▶ What is expected
Select all lines holding the word "hidle" from the entries that follow.

═══ Excerpted records ═══

/-- A register that reads exactly while BUSY = 1 reads the same busy or idle (R52). -/
theorem hostAccess_read4_exact {r : Reg} (hr : r.exactWhileBusy = true) :
    hostAccess (read4 (BitVec.ofNat 29 (4 * r.index))) s =
      .next { s with response := some (.okRead (s.readReg r)) } := by
  cases hb : s.status.busy with
  | false => exact hostAccess_read4_offset (p := .reg r) hb nofun rfl rfl
  | true =>
    rw [hostAccess_read_busy rfl hb (locate_offset (p := .reg r) nofun rfl _), State.readBusy_exact hr]
    rfl

/-- Settles O43: STATUS reads with free valid flags, and every busy read answers. -/
theorem busyReadsNeverFault : Obligations.BusyReadsNeverFault := by
  intro s hb
  refine ⟨⟨s.readBusy (.reg .status), s.status.wordWith (s.free.setWidth 4), ?_, rfl,
    s.status.lowBits_wordWith _, ?_, s.status.reserved_wordWith _⟩, fun a hk => ?_⟩
  · exact hostAccess_read_busy rfl hb (locate_reg 4 rfl rfl (by decide) _)
  · rw [Status.low_wordWith, Status.word, Status.low_wordWith]
  · rcases hostAccess_cases a s with ⟨_, he⟩ | ⟨p, hl, _⟩
    · exact ⟨_, he⟩
    · exact ⟨_, hostAccess_read_busy hk hb hl⟩

/-- A register's offset with the word that it reads while idle. -/
def State.registerEntry (s : State) (r : Reg) : BitVec 29 × Word :=
  (BitVec.ofNat 29 (4 * r.index), s.readReg r)

/-- The registers that read exactly while BUSY = 1 (R52). -/
def exactRegs : List Reg :=
  [.id, .version, .param, .ctrl, .ie, .cmd, .srcAddr, .srcLen, .dstAddr, .dstCap]

theorem exactWhileBusy_of_mem_exactRegs : ∀ r ∈ exactRegs, r.exactWhileBusy = true := by decide

theorem exactRegisters_eq_map (s : State) : exactRegisters s = exactRegs.map s.registerEntry := rfl

theorem idleRegisters_eq_map (s : State) :
    idleRegisters s = [Reg.status, .errInfo, .outLen, .resTail, .unsupCount, .unsupFirst, .leafCount,
      .nodeCount, .root, .maxLen].map s.registerEntry := rfl

/-- Settles O42: each register by its offset, and the words of IE and STATUS bit by bit. -/
theorem registerReads : Obligations.RegisterReads := by
  intro s
  have hexact : ∀ p ∈ exactRegisters s,
      hostAccess (read4 p.1) s = .next { s with response := some (.okRead p.2) } := by
    rw [exactRegisters_eq_map, List.forall_mem_map]
    exact fun r hr => hostAccess_read4_exact (exactWhileBusy_of_mem_exactRegs r hr)
  have hidle : s.status.busy = false → ∀ p ∈ idleRegisters s,
      hostAccess (read4 p.1) s = .next { s with response := some (.okRead p.2) } := by
    intro hb
    rw [idleRegisters_eq_map, List.forall_mem_map]
    exact fun r _ => hostAccess_read4_offset (p := .reg r) hb nofun rfl rfl
  exact ⟨hexact, hidle, ⟨_, hexact (0x014, s.ie.word) (by simp [exactRegisters]), s.ie.bits_word⟩,
    fun hb => ⟨_, hidle hb (0x010, s.status.word) (by simp [idleRegisters]),
      s.status.lowBits_wordWith _, s.status.highBits_word⟩⟩

end Sys2Proof.Machine
end

section
/-! # What the words of the table windows read (20_memory.md R48) -/

namespace Sys2Proof.Machine

open Sys2Proof.Claims

/-! Each INFO word is a concatenation, which is taken apart from its lowest part on; then each bit and field
stands alone. -/

theorem Node.info_bits (n : Node) :
    n.info.getLsbD 0 = n.leaf ∧ n.info.extractLsb' 8 7 = n.sym ∧ n.info.extractLsb' 16 8 = n.left ∧
      n.info.extractLsb' 24 8 = n.right ∧ n.info.extractLsb' 1 7 = 0 ∧ n.info.getLsbD 15 = false := by
  simp (disch := decide) only [info, BitVec.extractLsb'_append_eq_of_add_le,
    BitVec.extractLsb'_append_eq_of_le, BitVec.getLsbD_append]
  simp

theorem CodeEntry.info_bits (e : CodeEntry) :
    e.info.getLsbD 0 = e.valid ∧ e.info.extractLsb' 8 7 = e.len ∧ e.info.extractLsb' 1 7 = 0 ∧
      e.info.extractLsb' 15 17 = 0 := by
  simp (disch := decide) only [info, BitVec.extractLsb'_append_eq_of_add_le,
    BitVec.extractLsb'_append_eq_of_le, BitVec.getLsbD_append]
  simp

theorem DecodeEntry.info_bits (e : DecodeEntry) :
    e.info.getLsbD 0 = e.valid ∧ e.info.extractLsb' 8 7 = e.len ∧ e.info.extractLsb' 16 8 = e.sym ∧
      e.info.extractLsb' 1 7 = 0 ∧ e.info.getLsbD 15 = false ∧ e.info.extractLsb' 24 8 = 0 := by
  simp (disch := decide) only [info, BitVec.extractLsb'_append_eq_of_add_le,
    BitVec.extractLsb'_append_eq_of_le, BitVec.getLsbD_append]
  simp

/-- Settles O46: each table word by its offset, and the INFO words bit by bit. -/
theorem tableWindowReads : Obligations.TableWindowReads := by
  intro s hb
  refine ⟨fun c => ?_, fun i => ⟨?_, s.node[i].info, ?_, s.node[i].info_bits⟩, fun c => ?_,
    fun c j => ⟨?_, ?_⟩⟩
  · exact hostAccess_read4_offset (p := .freq c) hb nofun rfl rfl
  · exact hostAccess_read4_offset (p := .nodeWeight i) hb nofun rfl rfl
  · exact hostAccess_read4_offset (p := .nodeInfo i) hb nofun rfl rfl
  · obtain ⟨hvalid, hlen, h7, h15⟩ := s.ctab[c].info_bits
    exact ⟨s.ctab[c].info, s.dtab[c].info,
      hostAccess_read4_offset (p := .ctabInfo c) hb nofun rfl rfl, hvalid, hlen, h7, h15,
      hostAccess_read4_offset (p := .dtabInfo c) hb nofun rfl rfl, s.dtab[c].info_bits⟩
  · exact hostAccess_read4_offset (p := .ctabCode c j) hb nofun
      (by simp only [Place.offset]; omega) rfl
  · exact hostAccess_read4_offset (p := .dtabCode c j) hb nofun
      (by simp only [Place.offset]; omega) rfl

end Sys2Proof.Machine
end

section
/-! # Little-endian accesses to DMEM (00_scope.md R10, 20_memory.md R49, R54) -/

namespace Sys2Proof.Machine

open Sys2Proof.Claims

variable {s : State}

theorem byteOf_toNat (w : Word) (j : Nat) : byteOf w.toNat j = w.extractLsb' (8 * j) 8 := by
  rw [byteOf, BitVec.extractLsb', Nat.shiftRight_eq_div_pow]

/-- The last byte is the most significant. -/
theorem littleEndian_concat (bs : List Byte) (b : Byte) :
    littleEndian (bs ++ [b]) = littleEndian bs + 2 ^ (8 * bs.length) * b.toNat := by
  induction bs with
  | nil => simp [littleEndian]
  | cons c bs ih =>
    rw [List.cons_append, littleEndian, ih, littleEndian, List.length_cons, Nat.mul_succ, Nat.pow_add]
    ring

/-- The `n` low bytes of a number make up its `8·n` low bits. -/
theorem littleEndian_bytes (v n : Nat) :
    littleEndian ((List.range n).map (byteOf v)) = v % 2 ^ (8 * n) := by
  induction n with
  | zero => simp [littleEndian, Nat.mod_one]
  | succ n ih =>
    rw [List.range_succ, List.map_append, List.map_singleton, littleEndian_concat, ih, Nat.mul_succ,
      Nat.pow_add, Nat.mod_mul, List.length_map, List.length_range, byteOf, BitVec.toNat_ofNat]

/-- Reading back what `MemWrite` stored. -/
theorem Memory.readBytes_writeLE (m : Memory) (a n v : Nat) :
    (m.writeLE a n v).readBytes a n = .ok ((List.range n).map (byteOf v)) := by
  refine (Memory.readBytes_ok_iff _ _ _ _).2 ⟨by simp, fun j hj => ?_⟩
  have hj' : j < n := by simpa using hj
  rw [Memory.read_writeLE, if_pos (by omega), Nat.add_sub_cancel_left]
  simp

/-- An idle write stores the low bytes of the data at the place (R49). -/
theorem hostAccess_write_dmem {a : Nat} {z : Size} {w : Word} {off : BitVec 29}
    (hb : s.status.busy = false) (hl : locate s.params.dmemSize off z = some (.dmem a z)) :
    hostAccess ⟨.write, off, z, w⟩ s =
      .next { s with
        dmem := s.dmem.writeLE a z.bytes w.toNat, response := some .okWrite } := by
  simp [hostAccess, hl, hostWrite, hb, State.writePlace, State.respond]

/-- An idle read of a place that holds bytes gives their little-endian number. -/
theorem State.readIdle_dmem {a : Nat} {z : Size} {bs : List Byte}
    (h : s.dmem.readBytes a z.bytes = .ok bs) :
    s.readIdle (.dmem a z) = .ok (BitVec.ofNat 32 (littleEndian bs)) := by
  simp only [State.readIdle, h]

/-- Settles O49: the write is `MemWrite`, and the bytes that it stored are read back as their number. -/
theorem dmemWritesAreLittleEndian : Obligations.DmemWritesAreLittleEndian := by
  intro s a z w hb ha hin hal
  have hl := locate_dmemOff ha hin hal
  refine ⟨_, hostAccess_write_dmem hb hl, fun j hj => ?_, fun x hx => ?_, rfl, ?_⟩
  · rw [Memory.read_writeLE, if_pos (by omega), Nat.add_sub_cancel_left, byteOf_toNat]
  · rw [Memory.read_writeLE, if_neg (by omega)]
  · refine hostAccess_read_idle rfl hb hl ?_
    rw [State.readIdle_dmem (Memory.readBytes_writeLE _ _ _ _), littleEndian_bytes]

end Sys2Proof.Machine
end

section
/-! # When a step is the host's (20_memory.md R59, 40_command_cycle.md R77) -/

namespace Sys2Proof.Machine

variable {s : State}

/-- While idle the host moves, and no turn is used up. -/
theorem step_idle (hb : s.status.busy = false) : step s = hostStep s := by
  simp [step, State.mover, State.takeTurn, hb]

/-- While busy the host moves on its turn, which is used up. -/
theorem step_busy_host {ts : List Agent} (hb : s.status.busy = true) (ht : s.turns = .host :: ts) :
    step s = hostStep { s with turns := ts } := by
  simp [step, State.mover, State.takeTurn, hb, ht]

theorem hostStep_nil (hi : s.inputs = []) : hostStep s = .next s := by
  simp [hostStep, hi]

theorem hostStep_cons {i : Input} {is : List Input} (hi : s.inputs = i :: is) :
    hostStep s = hostInput i { s with inputs := is } := by
  simp [hostStep, hi]

/-- Settles O6: who moves, and then whether an input is pending. -/
theorem stepTakesTheNextInput : Obligations.StepTakesTheNextInput := fun _ =>
  ⟨fun _ _ hb hi => (step_idle hb).trans (hostStep_cons hi),
    fun _ _ _ hb ht hi => (step_busy_host hb ht).trans (hostStep_cons hi),
    fun hb hi => (step_idle hb).trans (hostStep_nil hi),
    fun _ hb ht hi => (step_busy_host hb ht).trans (hostStep_nil hi)⟩

end Sys2Proof.Machine
end

section
/-! # The decoder and the encoder are inverse (30_encoding.md R63, R69, R71) -/

namespace Sys2Proof

/-- A word with no reserved bit set is made of its fields (R63). -/
theorem cmd32_fields {w : Word} (h : fieldReserved w = 0) :
    cmd32 (fieldOpc w) (fieldP w) (fieldS w) (fieldPadn w) = w := by
  have hbit (i : Nat) : BitVec.ofBool (w.getLsbD i) = w.extractLsb' i 1 := by
    ext j hj
    obtain rfl : j = 0 := by omega
    simp
  rw [cmd32, fieldP, fieldS, hbit, hbit, ← BitVec.ofNat_eq_ofNat, ← h, fieldReserved, fieldPadn,
    fieldOpc]
  simp (disch := decide) only [BitVec.extractLsb'_append_extractLsb'_eq_extractLsb',
    BitVec.extractLsb'_eq_self]

theorem decode_encode (i : Instr) : decode (encode i) = some i := by
  cases i with
  | decode s => revert s; decide
  | decodeP s n => revert s n; decide
  | _ => rfl

/-- Each row of the decoder names the four fields of the word that the encoder gives. -/
theorem encode_of_decode {w : Word} {i : Instr} (h : decode w = some i) : encode i = w := by
  unfold decode at h
  split at h
  · cases h
  next hres =>
    rw [← cmd32_fields (not_not.1 hres)]
    split at h <;> cases h <;> simp only [*] <;> rfl

/-- Settles O1: the round trip from a command, and from a word that decodes. -/
theorem decodeInvertsEncode : Obligations.DecodeInvertsEncode := fun _ i =>
  ⟨encode_of_decode, fun h => h ▸ decode_encode i⟩

/-- Settles O3: the decoder evaluated on each of the ten words. -/
theorem sampleWordsDecode : Obligations.SampleWordsDecode := by
  unfold Obligations.SampleWordsDecode
  decide

end Sys2Proof
end

section
/-! # The legal-word table (30_encoding.md R69) -/

namespace Sys2Proof

/-- The word of every command is legal, and lies in the command's own row. -/
theorem encode_legal_in_own_row (i : Instr) : Laws.Encoding.Statement i := by
  cases i with
  | nop => exact Laws.Encoding.nop
  | count => exact Laws.Encoding.count
  | build => exact Laws.Encoding.build
  | gencode => exact Laws.Encoding.gencode
  | encode => exact Laws.Encoding.encode
  | encodeP => exact Laws.Encoding.encodeP
  | decode s => exact Laws.Encoding.decode s
  | decodeP s n => exact Laws.Encoding.decodeP s n
  | dtcheck => exact Laws.Encoding.dtcheck
  | clear => exact Laws.Encoding.clear

/-! ### No word matches two rows -/

/-- Two rows that one word matches agree on the bits that both of them fix. -/
theorem WordRow.agree_of_matches {r r' : WordRow} {w : Word} (h : r.matches w = true)
    (h' : r'.matches w = true) : r.matchBits &&& r'.mask = r'.matchBits &&& r.mask := by
  rw [← eq_of_beq h, ← eq_of_beq h']
  ac_rfl

theorem legalRows_pairwise_disagree :
    legalRows.Pairwise fun r r' => r.matchBits &&& r'.mask ≠ r'.matchBits &&& r.mask := by
  unfold legalRows
  decide

theorem length_filter_matches_le_one (w : Word) :
    (legalRows.filter (·.matches w)).length ≤ 1 := by
  have hmatch : ∀ r ∈ legalRows.filter (·.matches w), r.matches w = true :=
    fun _ hr => (List.mem_filter.1 hr).2
  by_contra! hlen
  have hne := List.pairwise_iff_getElem.1 (legalRows_pairwise_disagree.filter (·.matches w)) 0 1
    (by omega) hlen Nat.zero_lt_one
  exact hne (WordRow.agree_of_matches (hmatch _ (List.getElem_mem _)) (hmatch _ (List.getElem_mem _)))

/-! ### A word that matches a row is the word of a command -/

/-- A row that fixes every bit is matched by one word only. -/
theorem WordRow.eq_of_matches {r : WordRow} {w : Word} (h : r.matches w = true)
    (hm : r.mask = BitVec.allOnes 32) : w = r.matchBits := by
  rw [← eq_of_beq h, hm, BitVec.and_allOnes]

/-- A match, field by field. -/
theorem WordRow.fields_of_matches {r : WordRow} {w : Word} (h : r.matches w = true) :
    fieldReserved w &&& fieldReserved r.mask = fieldReserved r.matchBits ∧
    fieldOpc w &&& fieldOpc r.mask = fieldOpc r.matchBits ∧
    (fieldP w && fieldP r.mask) = fieldP r.matchBits ∧
    fieldPadn w &&& fieldPadn r.mask = fieldPadn r.matchBits := by
  rw [← eq_of_beq h]
  exact ⟨BitVec.extractLsb'_and.symm, BitVec.extractLsb'_and.symm, BitVec.getLsbD_and.symm,
    BitVec.extractLsb'_and.symm⟩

═══

▶ Exercise response
  have hidle : s.status.busy = false → ∀ p ∈ idleRegisters s,
  exact ⟨hexact, hidle, ⟨_, hexact (0x014, s.ie.word) (by simp [exactRegisters]), s.ie.bits_word⟩,
    fun hb => ⟨_, hidle hb (0x010, s.status.word) (by simp [idleRegisters]),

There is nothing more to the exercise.